Abstract: Long-term use of high-dose corticosteroids often results in bone loss, which may lead to osteoporosis-related fractures. This was a multicenter, double-blind study in which 290 ambulatory men and women receiving high-dose oral corticosteroid therapy (prednisone > or = 7.5 mg/day or equivalent) for 6 or more months were randomized to receive placebo, risedronate 2.5 mg/day, or risedronate 5 mg/day for 12 months. All patients received calcium 1 g and vitamin D 400 IU daily. The primary endpoint was lumbar spine bone mineral density (BMD) at month 12. Additional measurements included BMD at the femoral neck and trochanter and the incidence of vertebral fractures.

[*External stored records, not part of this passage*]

-- ==== Sys2Proof/Machine/Equinox.lean ====
section
/-! DEFINITION. Approximable regions and the Equinox fitter (13 R384 to R397). -/

namespace Sys2Proof
namespace Machine

/-! ### The network and its arithmetic (13 R388 to R390) -/

/-- f32 with RNE, subnormals kept (13 R389). -/
def eqxCtx : FCtx := ⟨.rne, false, false, false⟩
def eqxOp (o : FpOp) (a b : BitVec 32) : BitVec 32 := BitVec.ofNat 32 (eqxCtx.op fmtF32 o a.toNat b.toNat 0).1
def eqxAdd : BitVec 32 → BitVec 32 → BitVec 32 := eqxOp .add
def eqxSub : BitVec 32 → BitVec 32 → BitVec 32 := eqxOp .sub
def eqxMul : BitVec 32 → BitVec 32 → BitVec 32 := eqxOp .mul
/-- A value times 2^-n, rounded once. -/
def eqxScale (a : BitVec 32) (n : Nat) : BitVec 32 :=
  BitVec.ofNat 32 (fmtF32.round .rne false ((fmtF32.value a.toNat).scale (-(n : Int)))).1
/-- A value divided by a small integer, rounded once. -/
def eqxDiv (a : BitVec 32) (n : Nat) : BitVec 32 := eqxOp .div a (BitVec.ofNat 32 (floatImm fmtF32 n))
/-- The test ≤, which no NaN satisfies (13 R390). -/
def eqxLe (a b : BitVec 32) : Bool := (eqxCtx.cmp fmtF32 .le a.toNat b.toNat).1
def eqxFinite (a : BitVec 32) : Bool := match fmtF32.value a.toNat with | .fin _ _ _ => true | _ => false
def eqxNeg (a : BitVec 32) : BitVec 32 := a ^^^ 0x80000000
def eqxAbs (a : BitVec 32) : BitVec 32 := a &&& 0x7FFFFFFF

/-- The sign P of hidden neuron k and input i (13 R388; 08 R256). -/
def eqxSign (k i : Nat) : Bool :=
  let x := (16 * k + i) ^^^ 0xA5
  let x := (x % 65536 * 109 + 90) % 65536
  (x ^^^ (x >>> 7)) % 2 = 0

/-- ReLU. -/
def eqxRelu (a : BitVec 32) : BitVec 32 := if a.getLsbD 31 && a.toNat ≤ 0xFF800000 then 0 else a

/-- The feature vector φ (13 R388). -/
def features (hid : Nat) (x : List (BitVec 32)) : List (BitVec 32) :=
  let h (k : Nat) : BitVec 32 :=
    eqxRelu (x.zipIdx.foldl (fun s (v, i) => eqxAdd s (if eqxSign k i then v else eqxNeg v)) 0)
  0x3F800000 :: x ++ (List.range hid).map h

/-- Weight W of output o and feature j. -/
def RSlot.weight (r : RSlot) (o j : Nat) : BitVec 32 := Sparse.get 0 r.weights (64 * o + j)

/-- The outputs of the network (13 R388). -/
def RSlot.net (r : RSlot) (x : List (BitVec 32)) : List (BitVec 32) :=
  let phi := features r.hid x
  (List.range r.nout).map fun o => phi.zipIdx.foldl (fun s (v, j) => eqxAdd s (eqxMul (r.weight o j) v)) 0

/-- The errors of one sample. -/
def RSlot.errors (r : RSlot) (p : List (BitVec 32) × List (BitVec 32)) : List (BitVec 32) :=
  List.zipWith eqxSub (r.net p.1) p.2

/-- The error of a sample (13 R390). -/
def RSlot.sampleError (r : RSlot) (p : List (BitVec 32) × List (BitVec 32)) : BitVec 32 :=
  eqxDiv ((r.errors p).foldl (fun s e => eqxAdd s (eqxAbs e)) 0) r.nout

/-- The compare window with one sample more: the last 16. -/
def windowPut (w : List (BitVec 32)) (e : BitVec 32) : List (BitVec 32) :=
  let w := w ++ [e]
  w.drop (w.length - 16)

/-- The window mean; +0 until it holds 16 (13 R390, Table 13-5). -/
def RSlot.mean (r : RSlot) : BitVec 32 := if r.window.length < 16 then 0 else eqxDiv (r.window.foldl eqxAdd 0) 16

/-- BATCH in samples (13 Table 13-1). -/
def RSlot.batchSize (r : RSlot) : Nat := match r.batch.toNat with | 1 => 4 | 2 => 8 | _ => 16

/-- One batch update (13 R389, R390, Table 13-3). -/
def RSlot.train (r : RSlot) : RSlot :=
  let n := r.batchSize
  let log := match n with | 4 => 2 | 8 => 3 | _ => 4
  let ps := r.buffer.take n
  let es := ps.map r.errors
  let phis := ps.map fun p => features r.hid p.1
  let nf := 1 + r.nin + r.hid
  let w := (List.range r.nout).foldl (fun w o => (List.range nf).foldl (fun w j =>
    let g := (List.zipWith (fun (e phi : List (BitVec 32)) => eqxMul (e.getD o 0) (phi.getD j 0)) es phis).foldl eqxAdd 0
    Sparse.set 0 w (64 * o + j) (eqxSub (r.weight o j) (eqxScale g (r.lr.toNat + log)))) w) r.weights
  let win := (ps.map r.sampleError).foldl windowPut r.window
  if w.any fun x => !eqxFinite x.2 then { r with state := 1, weights := [], buffer := [], window := [] }
  else
    let r := { r with weights := w, window := win, buffer := r.buffer.drop n }
    if r.window.length = 16 && eqxLe r.mean r.thresh then { r with state := 3 } else { r with state := 2 }

/-- EQUINOX_BATCH_UPDATE: a batch that is full trains (13 R386, R389). -/
def execEquinoxBatchUpdate (block rslot : Nat) (s : State) : Host.Outcome State Fault Refusal :=
  .next <|
    let b := s.block block
    match Sparse.find b.eqx rslot with
    | some r =>
      if (r.state = 1 || r.state = 2) && r.batchSize ≤ r.buffer.length then
        s.setBlock block { b with eqx := Sparse.put b.eqx rslot r.train } else s
    | none => s

/-! ### Region slots (13 R385, R386) -/

/-- The slot of a region of the task that issues. -/
def State.rslotOf (s : State) (region : Nat) : Option (Nat × RSlot) :=
  let id := s.me.id
  (s.block (coreBlock s.cur.1)).eqx.find? fun x => x.2.part = id.part && x.2.kernel = id.kernel && x.2.region = region

def State.setRslot (s : State) (i : Nat) (r : RSlot) : State :=
  let b := coreBlock s.cur.1
  let bl := s.block b
  s.setBlock b { bl with eqx := Sparse.put bl.eqx i r }

/-- A region becomes NONAPPROX: what is open records nothing (13 R387). -/
def RSlot.nonApprox (r : RSlot) : RSlot :=
  if 1 ≤ r.state && r.state ≤ 3 then { r with state := 4, buffer := [], window := [], gen := r.gen + 1 } else r

def apxOpen (l : Slot) : Bool := l.csr.apxregion.getLsbD 4
def apxNo (l : Slot) : Nat := (l.csr.apxregion.extractLsb' 0 4).toNat
def apxMode (l : Slot) : Nat := (l.csr.apxregion.extractLsb' 5 2).toNat

/-- The open region closes. -/
def State.closeRegion (s : State) : State :=
  let l := s.me
  s.setMe { l with apx := none, csr := { l.csr with apxregion := l.csr.apxregion &&& ~~~(16 : BitVec 7) } }

/-- The open region becomes NONAPPROX (13 R387, R392). -/
def State.spoilRegion (s : State) : State :=
  match s.rslotOf (apxNo s.me) with
  | some (i, r) => s.setRslot i r.nonApprox
  | none => s

/-- The register of a name of the region table (13 Table 13-1). -/
def regionReg (x : BitVec 8) : RegRef := if x.getLsbD 7 then .q (x.extractLsb' 0 7).toNat else .s (x.extractLsb' 0 7).toNat

/-- The f32 values of named registers. -/
def regionVals (l : Slot) (rs : List (BitVec 8)) : List (BitVec 32) := rs.map fun x => (readRef l .t (regionReg x)).setWidth 32

/-! ### What a substitution leaves unspecified (13 R393, R394) -/

/-- The words of a region as memory holds them. -/
def State.regionWords (s : State) (bpc epc : Nat) : List IWord :=
  let l := s.me
  let n := epc + 1 - bpc
  match s.marchRead l.id.part (s.jobOf l.id.part l.id.handle) (l.codeBase.toNat + 10 * bpc) (10 * n) with
  | some bs => (List.range n).map fun i => BitVec.ofNat 80 (natOfBytes ((bs.drop (10 * i)).take 10))
  | none => []

/-- One sparse map with the entries of another at the keys that `pick` picks. -/
def mixMap {β : Type} [DecidableEq β] (d : β) (pick : Nat → Bool) (a b : SMap β) : SMap β :=
  (a ++ b).foldl (fun m x => if pick x.1 then Sparse.set d m x.1 (Sparse.get d b x.1) else m) a

/-- A mask of the bits that `pick` picks. -/
def pickMask (w : Nat) (pick : Nat → Bool) : BitVec w :=
  (List.range w).foldl (fun m i => if pick i then m ||| (1 <<< i) else m) 0

def mixBits {w : Nat} (m a b : BitVec w) : BitVec w := (a &&& ~~~m) ||| (b &&& m)

/-- The task's registers after a substitution: each holds its value at APXB or the true code's, which one a free value says; so do
predicates, lane masks, each flag of FPC, and each unit's last-result entries (13 R393, R394). -/
def State.blurRegion (s : State) : State :=
  match s.me.truth with
  | none => s
  | some t =>
    let l := s.me
    let c := s.myCore
    let id := l.id
    let pick (o i : Nat) : Bool := (Config.freeWord (s.freeCtr + o + i)).getLsbD 0
    let mine (b n k : Nat) (i : Nat) : Bool := b ≤ i / k && i / k < b + n
    let f := l.files
    let files : Files :=
      { s := mixMap 0 (pick 0) f.s t.files.s, q := mixMap 0 (pick 128) f.q t.files.q, v := mixMap 0 (pick 256) f.v t.files.v,
        vq := mixMap 0 (pick 768) f.vq t.files.vq, vp := mixMap 0 (pick 832) f.vp t.files.vp,
        dv := mixMap [] (pick 896) f.dv t.files.dv }
    let ctl := pick 904 0
    let tb : Bank :=
      { l.tb with
        sHi := mixMap 0 (pick 0) l.tb.sHi t.bank.sHi, p := mixBits (pickMask 8 (pick 905)) l.tb.p t.bank.p,
        fpc := mixBits (pickMask 32 fun i => if 8 ≤ i && i ≤ 12 then pick 913 i else ctl) l.tb.fpc t.bank.fpc,
        ds := if pick 945 0 then t.bank.ds else l.tb.ds }
    let s := s.setMe { l with tb := tb, files := files, mp := mixMap 0 (pick 946) l.mp t.mp, truth := none }
    let s := s.setMyCore { s.myCore with
      w := mixMap 0 (fun i => mine id.w0 id.hdr.nw 96 i && pick 1024 (i / 96)) c.w t.w,
      acc := mixMap 0 (fun i => mine id.acc0 id.hdr.nacc 192 i && pick 1152 (i / 192)) c.acc t.acc,
      ta := mixMap {} (fun i => mine id.ta0 id.hdr.nta 1 i && pick 1280 i) c.ta t.ta }
    { s with freeCtr := s.freeCtr + 2048 }

/-- The end of the issue group that holds the word at `pc`. -/
def State.groupEndAt (s : State) (pc : Nat) : Nat :=
  let ws := s.regionWords pc (pc + 7)
  pc + ((ws.zipIdx.find? fun (w, _) => w.getLsbD 79).map (·.2)).getD 0

/-! ### The words (13 R392, R395, R397) -/

/-- The region that a word names. -/
def apxField (f : FmtE) : Nat := (f.aux.extractLsb' 0 4).toNat

/-- A region opens with its inputs and mode. -/
def State.openRegion (s : State) (region mode : Nat) (smp : Option ApxSample) : State :=
  let l := s.me
  s.setMe { l with apx := smp, csr := { l.csr with apxregion := BitVec.ofNat 7 (mode * 32 + 16 + region) } }

/-- The machine as an APXB finds it once an open region is closed. -/
def State.apxEntry (s : State) : State := if apxOpen s.me then s.spoilRegion.closeRegion else s

/-- Whether an execution with these inputs is a sample (13 R392). -/
def RSlot.sampled (r : RSlot) (x : List (BitVec 32)) : Bool := x.any (fun v => !eqxFinite v) || r.exec.toNat % 2 ^ r.samp.toNat = 0

/-- The region whose network an APXB substitutes, with its slot; none where the true code runs (13 R392). -/
def State.substitutes (s : State) (f : FmtE) : Option (Nat × RSlot) :=
  (s.apxEntry.rslotOf (apxField f)).filter fun x => x.2.state = 3 && !x.2.sampled (regionVals s.apxEntry.me x.2.inreg)

/-- The results in flight land while a substituted APXB holds the task's next group (13 R393); the traps that they raise are deferred as at
the end of any cycle. -/
def State.landHeld : Nat → State → State
  | 0, s => s
  | fuel + 1, s =>
    if s.me.bank.inflight.isEmpty then s
    else
      let (l, ts) := s.me.endCycle
      State.landHeld fuel (s.setMe (l.setGroup fun g => { g with defer := g.defer ++ ts }))

/-- APXB (13 R392). -/
def execApxb (h : Hdr) (f : FmtE) (s : State) : Host.Outcome State Fault Refusal :=
  runPlain h s fun s =>
    let n := apxField f
    let s := s.apxEntry
    match s.rslotOf n with
    | none => .ok (s.openRegion n 0 none)
    | some (i, r) =>
      let x := regionVals s.me r.inreg
      let sampled := r.sampled x
      let r := { r with exec := r.exec + 1, state := if r.state = 0 then 1 else r.state }
      if r.state = 3 && !sampled then
        let s := ((s.setRslot i { r with subst := r.subst + 1 }).landHeld 64).blurRegion
        let s := s.setMe ((List.zip r.outreg (r.net x)).foldl
          (fun l (d, v) => writeRef l .t 0xFFFF (v.setWidth 4096) (regionReg d)) s.me)
        let e := s.groupEndAt r.epc
        .ok (s.setMe (s.me.setGroup fun g => { g with pc := BitVec.ofNat 32 (e + 1) - BitVec.ofNat 32 g.words.length }))
      else
        .ok ((s.setRslot i r).openRegion n (if r.state = 3 then 1 else 0) (some ⟨i, x.map fun (v : BitVec 32) => v.setWidth 64, r.gen⟩))

/-- A pair is recorded, unless it is not finite or the buffer is full (13 R391, R392). -/
def RSlot.record (r : RSlot) (x y : List (BitVec 32)) : RSlot :=
  if (x ++ y).any (fun v => !eqxFinite v) || 64 ≤ r.buffer.length then r
  else
    let r := { r with buffer := r.buffer ++ [(x, y)] }
    if r.state = 1 && r.batchSize ≤ r.buffer.length then { r with state := 2 } else r

/-- A sampled execution is compared (13 R390, R391). -/
def RSlot.compare (r : RSlot) (x y : List (BitVec 32)) : RSlot :=
  if (x ++ y).any fun v => !eqxFinite v then r
  else
    let e := r.sampleError (x, y)
    if eqxLe e r.thresh then { r with window := windowPut r.window e }
    else { r with state := 1, buffer := [], window := [] }

/-- APXE (13 R392). -/
def execApxe (h : Hdr) (f : FmtE) (s : State) : Host.Outcome State Fault Refusal :=
  runPlain h s fun s =>
    let n := apxField f
    let l := s.me
    if !apxOpen l then .ok s
    else if apxNo l ≠ n then .ok s.spoilRegion.closeRegion
    else
      let s' := match l.apx, s.rslotOf n with
        | some a, some (i, r) =>
          let x := a.inputs.map fun (v : BitVec 64) => (v.setWidth 32 : BitVec 32)
          let y := regionVals l r.outreg
          if a.rslot ≠ i || a.gen ≠ r.gen then s
          else if apxMode l = 0 && (r.state = 1 || r.state = 2) then s.setRslot i (r.record x y)
          else if apxMode l = 1 && r.state = 3 then s.setRslot i (r.compare x y)
          else s
        | _, _ => s
      .ok s'.closeRegion

/-- APXC (13 R395). -/
def execApxc (h : Hdr) (_f : FmtE) (s : State) : Host.Outcome State Fault Refusal :=
  runPlain h s fun s => .ok (if apxOpen s.me then s.closeRegion else s)

/-- The registers of a region slot (13 Table 13-5). -/
def RSlot.reg (r : RSlot) (k : Nat) : Word :=
  match k with
  | 0 => BitVec.ofNat 64 (r.samp.toNat * 2 ^ 16 + r.lr.toNat * 2 ^ 8 + r.batch.toNat * 2 ^ 4 + r.state)
  | 1 => r.thresh.setWidth 64
  | 2 => r.mean.setWidth 64
  | 3 => (r.subst.setWidth 64 <<< 32) ||| r.exec.setWidth 64
  | _ => BitVec.ofNat 64 (r.buffer.length * 2 ^ 5 + r.window.length)

def apxsNo (f : FmtE) : Nat := (f.aux.extractLsb' 4 3).toNat

/-- APXS.RD (13 R397). -/
def execApxsRd (h : Hdr) (f : FmtE) (s : State) : Host.Outcome State Fault Refusal :=
  runPlain h s fun s =>
    .ok (s.landNow (engRef f.ed) (match s.rslotOf (apxField f) with | some (_, r) => r.reg (apxsNo f) | none => 0))

/-- APXS.WR (13 R397). -/
def execApxsWr (h : Hdr) (f : FmtE) (s : State) : Host.Outcome State Fault Refusal :=
  runPlain h s fun s =>
    let x := readSpec s.me f.sa
    match s.rslotOf (apxField f) with
    | none => .ok s
    | some (i, r) =>
      match apxsNo f with
      | 0 =>
        let b := x.extractLsb' 4 2
        .ok (s.setRslot i { r with samp := x.extractLsb' 16 4, lr := x.extractLsb' 8 5, batch := if b = 0 then r.batch else b })
      | 1 => .ok (s.setRslot i { r with thresh := x.setWidth 32 })
      | _ => .ok s

/-- APXS.INV (13 R397). -/
def execApxsInv (h : Hdr) (f : FmtE) (s : State) : Host.Outcome State Fault Refusal :=
  runPlain h s fun s =>
    match s.rslotOf (apxField f) with
    | some (i, r) => .ok (s.setRslot i r.invalidate)
    | none => .ok s

/-- The side-effect class (13 R387). -/
def sideEffect : Instr → Bool
  | .st _ _ | .stv _ _ | .vscat _ _ | .atomAdd _ _ | .atomAnd _ _ | .atomOr _ _ | .atomXor _ _ | .atomMin _ _ | .atomMax _ _
  | .atomSwap _ _ | .atomCas _ _ | .atomFadd _ _ | .atomBfadd _ _ | .flagI _ _ | .waitf _ _ | .waitfT _ _ | .cflushWb _ _
  | .cflushInv _ _ | .cflushWbinv _ _ | .cpy _ _ | .cpyScale _ _ | .ringCommit _ _ | .ringEos _ _
  | .ringFree _ _ | .spawn _ _ | .spawnL _ _ | .depAdd _ _ | .depSignal _ _ | .suspSuspend _ _ | .suspYield _ _
  | .suspFinish _ _ | .barArrive _ _ | .barWait _ _ | .barBoth _ _ | .rput _ _ | .rputSig _ _ | .rcopy _ _ | .rcopySig _ _
  | .rsem _ _ | .rred _ _ | .mcred _ _ | .qpost _ _ | .mbxPost _ _ | .mbxTake _ _ | .mbxStatus _ _ | .mbxPostnb _ _
  | .mcall _ _ | .extrDigm _ _ | .extrLimb _ _ | .extrTile _ _ | .extrTileClr _ _ | .wmulOuter _ _ | .wmulOuterSp _ _
  | .wmacOuter _ _ | .wmacOuterSp _ _ => true
  | _ => false

end Machine
end Sys2Proof
end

Overall, there were statistically significant treatment effects on BMD at 12 months at the lumbar spine (p < 0.001), femoral neck (p = 0.004), and trochanter (p = 0.010). Risedronate 5 mg increased BMD at 12 months by a mean (SEM) of 2.9% (0.49%) at the lumbar spine, 1.8% (0.46%) at the femoral neck, and 2.4% (0.54%) at the trochanter, whereas BMD was maintained only in the control group. Although not powered to show fracture efficacy, we observed a reduction in the incidence of vertebral fractures of 70% in the combined risedronate treatment groups, relative to placebo (p = 0.042). Risedronate was well tolerated, had a good safety profile, and was not associated with gastrointestinal adverse events. We conclude that risedronate increases BMD and potentially reduces the incidence of vertebral fractures in patients with corticosteroid-induced osteoporosis.